Saved data entries:
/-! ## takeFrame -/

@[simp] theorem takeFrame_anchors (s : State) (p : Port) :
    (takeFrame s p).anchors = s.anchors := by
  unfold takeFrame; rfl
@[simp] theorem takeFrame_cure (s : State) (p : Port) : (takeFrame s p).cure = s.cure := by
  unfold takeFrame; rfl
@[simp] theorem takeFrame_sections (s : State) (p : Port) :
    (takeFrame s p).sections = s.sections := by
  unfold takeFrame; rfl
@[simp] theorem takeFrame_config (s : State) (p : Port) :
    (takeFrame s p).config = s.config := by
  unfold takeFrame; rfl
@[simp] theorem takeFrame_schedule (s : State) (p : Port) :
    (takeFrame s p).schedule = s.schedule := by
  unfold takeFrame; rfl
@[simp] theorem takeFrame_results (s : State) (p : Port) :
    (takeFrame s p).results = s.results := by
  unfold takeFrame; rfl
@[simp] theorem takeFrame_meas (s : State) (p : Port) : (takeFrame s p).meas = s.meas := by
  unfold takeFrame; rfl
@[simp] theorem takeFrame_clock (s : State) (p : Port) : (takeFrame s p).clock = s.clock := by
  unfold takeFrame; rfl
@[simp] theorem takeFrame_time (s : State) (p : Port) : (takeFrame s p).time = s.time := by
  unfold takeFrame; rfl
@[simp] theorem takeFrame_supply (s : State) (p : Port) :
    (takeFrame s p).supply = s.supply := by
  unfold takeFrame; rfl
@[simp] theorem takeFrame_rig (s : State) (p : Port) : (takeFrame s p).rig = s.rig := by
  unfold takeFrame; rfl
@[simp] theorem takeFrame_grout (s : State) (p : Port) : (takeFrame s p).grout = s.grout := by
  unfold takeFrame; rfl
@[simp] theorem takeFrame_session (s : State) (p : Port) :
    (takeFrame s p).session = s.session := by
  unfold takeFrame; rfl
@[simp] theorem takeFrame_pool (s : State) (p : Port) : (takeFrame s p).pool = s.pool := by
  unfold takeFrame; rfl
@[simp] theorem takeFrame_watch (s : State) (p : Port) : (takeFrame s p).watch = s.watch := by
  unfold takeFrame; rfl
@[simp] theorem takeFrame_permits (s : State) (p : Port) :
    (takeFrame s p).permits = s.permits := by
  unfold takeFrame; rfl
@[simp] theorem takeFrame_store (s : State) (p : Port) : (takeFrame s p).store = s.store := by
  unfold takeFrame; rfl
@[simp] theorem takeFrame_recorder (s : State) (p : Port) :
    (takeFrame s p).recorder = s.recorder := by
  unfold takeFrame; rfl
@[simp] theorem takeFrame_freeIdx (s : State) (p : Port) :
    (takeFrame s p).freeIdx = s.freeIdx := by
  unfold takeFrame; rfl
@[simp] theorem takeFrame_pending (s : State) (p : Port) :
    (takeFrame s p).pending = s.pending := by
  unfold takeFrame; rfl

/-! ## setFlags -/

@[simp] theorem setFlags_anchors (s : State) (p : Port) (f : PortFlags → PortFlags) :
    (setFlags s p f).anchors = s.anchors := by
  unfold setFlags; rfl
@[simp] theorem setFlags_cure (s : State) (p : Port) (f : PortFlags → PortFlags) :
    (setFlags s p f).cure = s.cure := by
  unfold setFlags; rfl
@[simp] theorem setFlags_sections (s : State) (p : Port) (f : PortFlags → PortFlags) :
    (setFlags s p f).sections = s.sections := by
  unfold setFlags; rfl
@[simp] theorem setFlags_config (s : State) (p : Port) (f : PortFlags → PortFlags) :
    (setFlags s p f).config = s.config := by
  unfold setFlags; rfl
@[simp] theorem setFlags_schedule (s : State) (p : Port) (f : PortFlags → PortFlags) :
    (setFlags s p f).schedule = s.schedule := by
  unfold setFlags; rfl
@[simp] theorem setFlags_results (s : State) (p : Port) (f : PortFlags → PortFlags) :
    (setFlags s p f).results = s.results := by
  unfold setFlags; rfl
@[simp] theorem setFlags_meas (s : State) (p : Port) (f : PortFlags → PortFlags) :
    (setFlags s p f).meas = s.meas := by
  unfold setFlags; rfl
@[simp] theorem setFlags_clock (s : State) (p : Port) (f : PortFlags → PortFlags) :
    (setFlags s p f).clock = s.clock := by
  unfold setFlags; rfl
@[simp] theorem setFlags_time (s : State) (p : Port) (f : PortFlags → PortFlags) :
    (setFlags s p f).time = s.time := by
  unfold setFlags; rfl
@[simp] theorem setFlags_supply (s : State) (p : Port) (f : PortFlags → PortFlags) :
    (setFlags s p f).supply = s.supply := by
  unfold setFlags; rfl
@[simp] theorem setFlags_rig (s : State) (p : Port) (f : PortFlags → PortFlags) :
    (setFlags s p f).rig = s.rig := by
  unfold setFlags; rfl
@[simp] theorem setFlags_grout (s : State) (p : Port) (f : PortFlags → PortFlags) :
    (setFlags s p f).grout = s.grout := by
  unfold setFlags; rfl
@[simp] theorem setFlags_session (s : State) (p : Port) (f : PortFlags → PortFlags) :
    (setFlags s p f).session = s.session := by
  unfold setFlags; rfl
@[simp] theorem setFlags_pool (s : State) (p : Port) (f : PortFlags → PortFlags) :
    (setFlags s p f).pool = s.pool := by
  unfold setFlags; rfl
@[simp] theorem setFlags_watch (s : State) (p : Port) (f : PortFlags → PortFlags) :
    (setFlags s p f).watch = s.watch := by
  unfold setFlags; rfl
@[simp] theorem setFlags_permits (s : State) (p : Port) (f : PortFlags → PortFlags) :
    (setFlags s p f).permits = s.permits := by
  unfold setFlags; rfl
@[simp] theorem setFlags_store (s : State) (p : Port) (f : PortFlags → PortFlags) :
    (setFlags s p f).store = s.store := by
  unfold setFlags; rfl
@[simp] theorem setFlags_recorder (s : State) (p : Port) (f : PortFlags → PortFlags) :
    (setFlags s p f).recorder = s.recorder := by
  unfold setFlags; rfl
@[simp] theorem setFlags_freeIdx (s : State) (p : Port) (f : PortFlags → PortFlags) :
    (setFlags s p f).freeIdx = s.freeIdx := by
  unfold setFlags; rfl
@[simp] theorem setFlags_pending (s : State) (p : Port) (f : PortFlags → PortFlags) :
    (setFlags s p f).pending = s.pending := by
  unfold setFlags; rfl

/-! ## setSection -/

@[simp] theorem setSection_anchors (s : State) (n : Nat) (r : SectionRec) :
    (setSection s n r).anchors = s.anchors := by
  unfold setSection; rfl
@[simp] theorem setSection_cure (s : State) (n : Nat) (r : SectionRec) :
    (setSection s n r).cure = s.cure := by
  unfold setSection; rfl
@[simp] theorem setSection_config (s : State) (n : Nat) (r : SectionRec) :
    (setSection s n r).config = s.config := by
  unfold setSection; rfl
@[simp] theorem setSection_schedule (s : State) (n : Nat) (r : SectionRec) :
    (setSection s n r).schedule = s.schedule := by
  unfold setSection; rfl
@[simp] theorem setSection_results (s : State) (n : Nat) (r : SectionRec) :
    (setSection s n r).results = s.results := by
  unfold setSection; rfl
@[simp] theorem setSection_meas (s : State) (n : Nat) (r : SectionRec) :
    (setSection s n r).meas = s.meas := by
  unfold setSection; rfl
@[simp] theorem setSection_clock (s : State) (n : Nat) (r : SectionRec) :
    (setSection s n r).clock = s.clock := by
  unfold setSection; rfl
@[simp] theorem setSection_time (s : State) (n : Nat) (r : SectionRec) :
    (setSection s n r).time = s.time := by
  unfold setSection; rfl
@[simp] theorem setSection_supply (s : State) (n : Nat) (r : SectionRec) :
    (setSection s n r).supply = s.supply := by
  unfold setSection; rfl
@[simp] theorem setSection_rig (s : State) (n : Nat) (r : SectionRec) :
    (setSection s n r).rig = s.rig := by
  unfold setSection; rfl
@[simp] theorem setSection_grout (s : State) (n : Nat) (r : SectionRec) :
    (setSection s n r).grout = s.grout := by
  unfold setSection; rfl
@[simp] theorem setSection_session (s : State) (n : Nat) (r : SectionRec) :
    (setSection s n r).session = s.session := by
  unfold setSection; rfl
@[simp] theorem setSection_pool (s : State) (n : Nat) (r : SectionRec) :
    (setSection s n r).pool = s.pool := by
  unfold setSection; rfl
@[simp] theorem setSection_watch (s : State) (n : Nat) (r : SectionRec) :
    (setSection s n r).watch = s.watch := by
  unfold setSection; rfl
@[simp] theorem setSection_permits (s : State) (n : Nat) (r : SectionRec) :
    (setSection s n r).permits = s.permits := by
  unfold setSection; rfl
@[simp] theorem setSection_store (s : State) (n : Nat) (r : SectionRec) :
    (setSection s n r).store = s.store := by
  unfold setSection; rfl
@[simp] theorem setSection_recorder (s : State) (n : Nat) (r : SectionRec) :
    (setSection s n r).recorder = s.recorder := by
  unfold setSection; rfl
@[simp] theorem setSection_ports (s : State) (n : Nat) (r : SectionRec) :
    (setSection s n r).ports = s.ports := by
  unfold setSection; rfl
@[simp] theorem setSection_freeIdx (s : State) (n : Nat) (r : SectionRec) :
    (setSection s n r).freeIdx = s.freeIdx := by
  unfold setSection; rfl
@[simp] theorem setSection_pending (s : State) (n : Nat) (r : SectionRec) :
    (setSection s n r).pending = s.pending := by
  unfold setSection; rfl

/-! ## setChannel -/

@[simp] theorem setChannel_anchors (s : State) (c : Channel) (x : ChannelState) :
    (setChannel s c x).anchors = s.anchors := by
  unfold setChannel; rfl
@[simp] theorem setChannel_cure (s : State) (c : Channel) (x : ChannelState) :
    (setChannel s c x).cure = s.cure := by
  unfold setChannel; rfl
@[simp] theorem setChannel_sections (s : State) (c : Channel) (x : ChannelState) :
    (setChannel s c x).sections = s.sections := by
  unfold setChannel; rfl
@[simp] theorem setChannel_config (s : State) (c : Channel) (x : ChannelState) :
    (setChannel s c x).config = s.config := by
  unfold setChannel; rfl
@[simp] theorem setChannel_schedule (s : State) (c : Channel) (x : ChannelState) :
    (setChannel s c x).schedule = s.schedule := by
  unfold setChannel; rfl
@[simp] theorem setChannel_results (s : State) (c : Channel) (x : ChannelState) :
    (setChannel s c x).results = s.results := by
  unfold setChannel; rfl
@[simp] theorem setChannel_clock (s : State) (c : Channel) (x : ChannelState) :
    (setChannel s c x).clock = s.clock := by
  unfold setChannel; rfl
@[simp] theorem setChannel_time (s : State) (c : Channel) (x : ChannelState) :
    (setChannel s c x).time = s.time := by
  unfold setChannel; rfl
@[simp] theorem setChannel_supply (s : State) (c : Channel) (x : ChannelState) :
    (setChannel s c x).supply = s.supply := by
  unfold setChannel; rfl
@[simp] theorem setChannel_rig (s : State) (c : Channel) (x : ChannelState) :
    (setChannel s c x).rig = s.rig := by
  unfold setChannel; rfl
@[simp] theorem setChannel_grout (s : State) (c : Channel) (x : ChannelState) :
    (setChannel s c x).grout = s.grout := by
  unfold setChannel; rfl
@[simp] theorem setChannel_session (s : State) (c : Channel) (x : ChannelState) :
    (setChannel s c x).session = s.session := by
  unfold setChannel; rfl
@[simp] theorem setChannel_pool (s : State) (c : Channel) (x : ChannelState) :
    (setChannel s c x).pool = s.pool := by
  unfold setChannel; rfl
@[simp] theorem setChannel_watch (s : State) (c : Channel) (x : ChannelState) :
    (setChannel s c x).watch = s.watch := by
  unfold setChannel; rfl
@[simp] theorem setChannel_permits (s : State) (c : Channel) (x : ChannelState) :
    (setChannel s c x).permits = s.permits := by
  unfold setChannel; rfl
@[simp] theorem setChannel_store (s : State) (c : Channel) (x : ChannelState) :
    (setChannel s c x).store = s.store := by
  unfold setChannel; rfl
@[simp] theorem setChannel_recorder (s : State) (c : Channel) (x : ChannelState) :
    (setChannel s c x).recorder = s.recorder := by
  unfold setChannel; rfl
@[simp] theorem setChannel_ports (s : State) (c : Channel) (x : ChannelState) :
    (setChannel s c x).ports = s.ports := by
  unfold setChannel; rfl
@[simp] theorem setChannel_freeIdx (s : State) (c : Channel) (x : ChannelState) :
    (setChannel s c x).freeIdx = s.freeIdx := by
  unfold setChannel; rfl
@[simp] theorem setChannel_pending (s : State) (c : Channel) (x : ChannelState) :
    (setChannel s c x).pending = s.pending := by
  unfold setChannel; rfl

* **WHAT IS REQUIRED**
Reprint exactly the lines above that start at the one with "(takeFrame s p).recorder" and end at the one with "(setFlags s p f).anchors", keeping both and adding none.

* **RESULT**
    (takeFrame s p).recorder = s.recorder := by
  unfold takeFrame; rfl
@[simp] theorem takeFrame_freeIdx (s : State) (p : Port) :
    (takeFrame s p).freeIdx = s.freeIdx := by
  unfold takeFrame; rfl
@[simp] theorem takeFrame_pending (s : State) (p : Port) :
    (takeFrame s p).pending = s.pending := by
  unfold takeFrame; rfl

/-! ## setFlags -/

@[simp] theorem setFlags_anchors (s : State) (p : Port) (f : PortFlags → PortFlags) :
    (setFlags s p f).anchors = s.anchors := by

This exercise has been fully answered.